In 2016, under Gupta's leadership, the division sued North Carolina, alleging that the state's implementation of House Bill 2 discriminated against transgender individuals in violation of federal civil rights laws.
In August 2016, an investigation by Gupta's division concluded that the Baltimore Police Department engaged in a pattern or practice of conduct that violated the Constitution and federal statutory law, including unconstitutional stops, searches, arrests, excessive force, and enforcement strategies that produced an unjustified disparate impact on African-American residents.
Associate Attorney General (2021-presnt)
On January 7, 2021, President Joe Biden nominated Gupta to serve as the United States Associate Attorney General. On March 9, a hearing before the Senate Judiciary Committee was held on her nomination.
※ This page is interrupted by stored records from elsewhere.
/-- The plain (unindexed) fields of one MC block. -/
def mcPlain (c : Nat) : List Fld :=
  [mcStatusState c, mcStatusFailCode c, mcStatusStep c, mcStatusProgress c, mcDimmSpeed c, mcDimmRanks c, mcDimmStack c, mcDimmDensity c] ++
  [mcDimmCapacityGb c, mcSlotGridSlots c, mcSlotGridPre c, mcSlotGridPost c, mcSlotGridSpacing c, mcSlotGridWindow c, mcSlotGridBlocks c, mcSelLeadSelLeadPs c] ++
  [mcSchedCtrlPanicFab c, mcSchedCtrlPanicCxl c, mcSchedCtrlHyst c, mcSchedCtrlWrHigh c, mcSchedCtrlWrLow c, mcSchedCtrlAgeCap c, mcSchedCtrlIdleClose c, mcRtStatusPanicsFab c] ++
  [mcRtStatusPanicsCxl c, mcRtStatusPanicFab c, mcRtStatusPanicCxl c, mcPredStatsHits c, mcPredStatsMisses c, mcDriftCtrlIntervalBeats c, mcDriftCtrlThreshold c, mcDriftCtrlAlarmSteps c] ++
  [mcDriftStatusMaxDrift c, mcDriftStatusAlarm c, mcDriftStatusAdjustments c, mcDriftStatusLastBeat c, mcRefresh0Owed c, mcRefresh1Owed c, mcRefresh0Doubled c, mcRefresh1Doubled c] ++
  [mcRefresh0Catchup c, mcRefresh1Catchup c, mcRefresh0RateField c, mcRefresh1RateField c, mcRefresh0Postponed c, mcRefresh1Postponed c, mcRefresh0Catchups c, mcRefresh1Catchups c] ++
  [mcLostLostSlots c, mcLostLastBeat c, mcRetryCaAlerts c, mcRetryCrcAlerts c, mcRetryReplays c, mcRetryRereads c, mcRetryLastReplayed c, mcRetryLastKind c] ++
  [mcRetryLastSub c, mcRetryLastStopped c, mcRetryLastBeat c, mcInjectCaParity c, mcInjectWcrc c, mcInjectSub c, mcTrainTimeBeats c, mcMirrorEnabled c] ++
  [mcMirrorPartner c, mcMirrorDegraded c, mcMirrorPartnerReads c, mcEccCountCorrected c, mcEccCountUncorrectable c, mcEccCountIntegrity c, mcEccCountPoisonWritten c, mcEccLastLine c] ++
  [mcEccLastDevice c, mcEccLastKind c, mcEccLastSub c, mcEccLastRank c, mcEccLastBeatBeat c, mcSpareCtrlThreshold c, mcSpareCtrlAuto c, mcSpareCtrlWindowBeats c] ++
  [mcSpareStatusSpared c, mcRepairListed c, mcRepairSoft c, mcRepairHard c, mcRepairUnrepairable c, mcScrubActive c, mcScrubLinesDone c, mcPatrolRunning c] ++
  [mcPatrolReason c, mcPatrolLapBeats c, mcPatrolLaps c, mcFillLinesDone c, mcFillTimeBeats c, mcFlipCtrlArmed c, mcFlipCtrlDeviceA c, mcFlipCtrlDeviceB c] ++
  [mcFlipLineLine c, mcFlipPatAPattern c, mcFlipPatBPattern c, mcFlipDoneBeat c]
/-- The indexed fields of one MC block whose register stands at in-block offset r. -/
def mcIndexed (c : Nat) (r : Nat) : List Fld :=
  if 0x100 ≤ r ∧ r < 0x240 ∧ (r - 0x100) % 0x8 = 0 then [mcNibbleRdDelay c ((r - 0x100) / 0x8), mcNibbleRdWidth c ((r - 0x100) / 0x8), mcNibbleWrDelay c ((r - 0x100) / 0x8), mcNibbleWrWidth c ((r - 0x100) / 0x8)]
  else if 0x1000 ≤ r ∧ r < 0x1200 ∧ (r - 0x1000) % 0x8 = 0 then [mcSealBlockPosition c ((r - 0x1000) / 0x8), mcSealBlockRole c ((r - 0x1000) / 0x8), mcSealBlockValid c ((r - 0x1000) / 0x8), mcSealBlockOwner c ((r - 0x1000) / 0x8), mcSealBlockSlotEn c ((r - 0x1000) / 0x8)]
  else if 0x500 ≤ r ∧ r < 0x640 ∧ (r - 0x500) % 0x8 = 0 then [mcDevCeWindow c ((r - 0x500) / 0x8), mcDevCeTotal c ((r - 0x500) / 0x8)]
  else []

/-- The plain (unindexed) fields of one FAB block. -/
def fabPlain : List Fld :=
  [fabIdDeviceId, fabIdMember, fabIdCaptain, fabIdMembers, fabIdEpoch, fabUidUid, fabCaptainUidUid, fabStateState] ++
  [fabStateHops, fabStateBankReady, fabStateIsolated, fabStateConvergeBeats, fabCtrlCaptainEligible, fabCtrlFixedId, fabCtrlFixedValid, fabCtrlLinkWaitMs] ++
  [fabMembersMembers, fabReachReach, fabEventsSwitches, fabEventsElections, fabEventsRefused, fabEventsErrors, fabPrevIdPrevId, fabPrevIdPrevValid]
/-- The indexed fields of one FAB block whose register stands at in-block offset r. -/
def fabIndexed (r : Nat) : List Fld :=
  if 0x400 ≤ r ∧ r < 0xe00 ∧ r % 8 = 0 then [fabGrantMask ((r - 0x400) / 0x28) ((r - 0x400) % 0x28 / 8)]
  else if 0xe00 ≤ r ∧ r < 0x1000 ∧ (r - 0xe00) % 0x8 = 0 then [fabRouteEntry ((r - 0xe00) / 0x8)]
  else []

/-- The plain (unindexed) fields of one FABP block. -/
def fabpPlain (k : Nat) : List Fld :=
  [fabPortStatusState k, fabPortStatusWidth k, fabPortStatusCause k, fabPortStatusNbId k, fabPortStatusNbValid k, fabPortStatusNbPort k, fabPortNbUidUid k, fabPortDelayDelayPs k] ++
  [fabPortFecCorrected k, fabPortFecUncorrectable k, fabPortRetryReplays k, fabPortRetryTagFail k, fabPortRetryFailures k, fabPortShareReserved k, fabPortShareShares k, fabPortCtrlEnable k] ++
  [fabPortCtrlLoopback k, fabPortLastFailBeat k]

/-- The plain (unindexed) fields of one PORT block. -/
def portPlain (a : Nat) : List Fld :=
  [portStatusRole a, portStatusState a, portStatusWidth a, portStatusSpeed a, portStatusDegraded a, portStatusFlit a, portLanesFailed a, portErrLaneFailures a] ++
  [portErrLinkDowns a, portErrReplays a, portRefusedRefused a, portGroupBifurcation a, portGroupGroup a, portLendLoBaseLo a, portLendHiBaseHi a, portLendSizeUnits a] ++
  [portLendTenTenancy a, portCtrlLoopback a]

/-- The plain (unindexed) fields of one DMA block. -/
def dmaPlain (d : Nat) : List Fld :=
  [dmaCtrlEnable d, dmaCtrlPause d, dmaCtrlStop d, dmaCtrlIrqEn d, dmaCtrlResume d, dmaCtrlRingLog2 d, dmaStatusState d, dmaStatusPrivileged d] ++
  [dmaStatusOwner d, dmaStatusBadCount d, dmaRingBaseBase d, dmaHeadHead d, dmaTailTail d, dmaMsiAddrAddr d, dmaMsiDataData d, dmaCurSrcSrc d] ++
  [dmaCurDstDst d, dmaCurRemainRemain d, dmaErrKind d, dmaErrDir d, dmaErrRing d, dmaErrBeat d, dmaErrAddrAddr d, dmaSnapBeatBeat d] ++
  [dmaSnapStateState d, dmaSnapStateHead d, dmaSnapBytesBytes d, dmaSnapTotalTotal d]

/-- The plain (unindexed) fields of one CLERK block. -/
def clerkPlain (c : Nat) : List Fld :=
  [clerkIdCore c, clerkIdTile c, clerkIdAssayer c, clerkStatusIe c, clerkStatusPie c, clerkEpcEpc c, clerkCauseCode c, clerkCauseBd c] ++
  [clerkCauseTaken c, clerkCauseInterrupt c, clerkBtargetTarget c, clerkTvalValue c, clerkVectorBase c, clerkIeEnable c, clerkIpPending c, clerkSliceCycle c] ++
  [clerkSliceOverruns c, clerkBeatLoBeat c, clerkBeatHiBeat c, clerkWinEcam c, clerkIpiSend c, clerkMstatOutstanding c, clerkMstatErr c, clerkMerrAddress c] ++
  [clerkHbChecked c, clerkHbLast c, clerkHbPeerHb c, clerkHbPeerMisses c, clerkTossSenior c, clerkTossClaim c, clerkTossForcedJunior c, clerkTossBridgeOk c] ++
  [clerkTossPeerPg c, clerkTossPeerFenced c, clerkTossPref c, clerkTossEvent c]

/-- The plain (unindexed) fields of one MBX block. -/
def mbxPlain : List Fld :=
  [mbxGlobalSenior, mbxGlobalJuniorOk, mbxGlobalForcedJunior, mbxGlobalFailovers, mbxGlobalTakenLast, mbxGlobalDeferred]
/-- The indexed fields of one MBX block whose register stands at in-block offset r. -/
def mbxIndexed (r : Nat) : List Fld :=
  if 0x1000 ≤ r ∧ r < 0x2040 ∧ (r - 0x1000) % 0x10 = 0 then [mbxStatState ((r - 0x1000) / 0x10), mbxStatResult ((r - 0x1000) / 0x10), mbxStatDropped ((r - 0x1000) / 0x10), mbxStatAbandoned ((r - 0x1000) / 0x10), mbxStatHeld ((r - 0x1000) / 0x10)]
  else if 0x1008 ≤ r ∧ r < 0x2048 ∧ (r - 0x1008) % 0x10 = 0 then [mbxCountClamps ((r - 0x1008) / 0x10), mbxCountTaken ((r - 0x1008) / 0x10)]
  else if 0x3000 ≤ r ∧ r < 0x3820 ∧ (r - 0x3000) % 0x8 = 0 then [mbxSeqSeq ((r - 0x3000) / 0x8)]
  else if 0x4000 ≤ r ∧ r < 0x4820 ∧ (r - 0x4000) % 0x8 = 0 then [mbxNoticeOverflow ((r - 0x4000) / 0x8), mbxNoticePlaced ((r - 0x4000) / 0x8)]
  else []

/-- The plain (unindexed) fields of one PWR block. -/
def pwrPlain : List Fld :=
  [pwrStatusPkgState, pwrStatusLastDeclined, pwrStatusLastEntry, pwrStatusPairsGated, pwrStatusDeclines, pwrVinVinMv, pwrVinIin, pwrVinEnvelopeW] ++
  [pwrCtrlTdpW, pwrCtrlDrowse, pwrCtrlDrowseBeats, pwrCtrlTThrottle, pwrCtrlHyst, pwrLimitCurrentEvents, pwrLimitThermalEvents, pwrLimitGatedBeats] ++
  [pwrThermTMax, pwrThermSensor, pwrThermThrottleSteps, pwrThermThrottling, pwrIdleIdleBeats, pwrIdleCount, pwrWakeAddr, pwrWakeEnable] ++
  [pwrWakeLatched, pwrWakeTile, pwrPadsHeld, pwrWakeTimeWakeUs, pwrWakeTimeEntryBeats]
/-- The indexed fields of one PWR block whose register stands at in-block offset r. -/
def pwrIndexed (r : Nat) : List Fld :=
  if 0x100 ≤ r ∧ r < 0x6c0 ∧ (r - 0x100) % 0x8 = 0 then (if (r - 0x100) / 0x8 < 136 then [pwrDomainFreqReq ((r - 0x100) / 0x8), pwrDomainFreq ((r - 0x100) / 0x8)] else []) ++
    [pwrDomainState ((r - 0x100) / 0x8), pwrDomainHeld ((r - 0x100) / 0x8), pwrDomainFenced ((r - 0x100) / 0x8), pwrDomainReqOn ((r - 0x100) / 0x8), pwrDomainMv ((r - 0x100) / 0x8)]
  else []

/-- The plain (unindexed) fields of one DZ block. -/
def dzPlain (h : Nat) : List Fld :=
  [dzcachectlDbypass h, dzcachectlIbypass h, dzprefetchL1StrideEn h, dzprefetchL2StreamEn h, dzprefetchL2Distance h, dzpredctlClear h, dztenantTenancy h, dztenantSealed h] ++
  [dzpairPairId h, dzpairChecked h, dzpairTile h, dzpairVariant h]

/-- Base of the DVSEC of port n (0-3) of SerDes group g in its ECAM window (R269, R292). -/
def portBase (g n : Nat) : Nat := 0x80000000 + g * 0x10000000 + n * 0x8000

/-- The register fields whose register stands at window offset off (Table 1.5), and none at a reserved offset.
Offsets from 0x1_0000_0000 up are the model's own keys of the Clerk cores' local registers and of the dz CSRs. -/
def fieldsAt (off : Nat) : List Fld :=
  let at' (l : List Fld) : List Fld := l.filter fun f => f.off == off
  if off < 0x10000 then at' clkPlain
  else if off < 0x20000 then at' pwrPlain ++ pwrIndexed (off - 0x10000)
  else if 0x100000 ≤ off ∧ off < 0x188000 then at' (pairPlain ((off - 0x100000) / 0x1000))
  else if 0x200000 ≤ off ∧ off < 0x280000 then
    at' (llcPlain ((off - 0x200000) / 0x1000)) ++ llcIndexed ((off - 0x200000) / 0x1000) ((off - 0x200000) % 0x1000)
  else if 0x300000 ≤ off ∧ off < 0x400000 then
    at' (mcPlain ((off - 0x300000) / 0x10000)) ++ mcIndexed ((off - 0x300000) / 0x10000) ((off - 0x300000) % 0x10000)
  else if 0x400000 ≤ off ∧ off < 0x401000 then at' fabPlain ++ fabIndexed (off - 0x400000)
  else if 0x401000 ≤ off ∧ off < 0x407000 then at' (fabpPlain ((off - 0x401000) / 0x1000))
  else if 0x500000 ≤ off ∧ off < 0x540000 then at' (dmaPlain ((off - 0x500000) / 0x1000))
  else if 0xF00000 ≤ off ∧ off < 0xF10000 then at' mbxPlain ++ mbxIndexed (off - 0xF00000)
  else if 0x80000000 ≤ off ∧ off < 0x100000000 then at' (portPlain (off / 0x8000 * 0x8000))
  else if 0x100000000 ≤ off ∧ off < 0x100001000 then at' (clerkPlain ((off - 0x100000000) / 0x100))
  else if 0x200000000 ≤ off then at' (dzPlain ((off - 0x200000000) / 0x10000))
  else []

/-- Read-only fields that the spec counts since cold reset: lost slots (Table 6.8), repairs and each device's corrections (Table 7.5),
and the corrected errors of a core (Table 4.7). -/
def sinceCold (k : Nat) : Bool :=
  let off := k / 64
  let lo := k % 64
  let r := off % 0x10000
  (decide (0x300000 ≤ off) && decide (off < 0x400000) && ((r == 0x58 && lo == 0) || (r == 0x430 && (lo == 8 || lo == 16)) ||
      (decide (0x500 ≤ r) && decide (r < 0x640) && lo == 16))) ||
    (decide (0x100000 ≤ off) && decide (off < 0x188000) && (off % 0x1000 == 0x30 || off % 0x1000 == 0x38) && lo == 16)

/-- A field keeps its value over a warm reset: access type RWS (R13), every CLK_ field (R53), and what is counted since cold
reset. -/
def stickyKey (k : Nat) : Bool :=
  decide (k / 64 < 0x10000) || sinceCold k || (fieldsAt (k / 64)).any fun f => f.lo == k % 64 && f.acc == .rws

end Sys2Proof.Machine
end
Her nomination was supported by a broad range of civil rights and law enforcement groups, as well as by prominent conservatives who had worked with her on criminal justice reform and voting rights. She faced strong opposition from Republicans who criticized her civil rights advocacy, particularly during the Trump administration. The Senate confirmed Gupta to the position by a 51-49 vote on April 21 after Republican Senator Lisa Murkowski agreed to vote to confirm her, and she was sworn in on April 22.
Gupta has indicated that the Department of Justice intends to take a hard line toward "killer acquisitions" as part of the Biden administration's effort to rein in monopolies.
Personal life
Gupta is married to Chinh Q. Le, the legal director of the Legal Aid Society of the District of Columbia. They have two sons.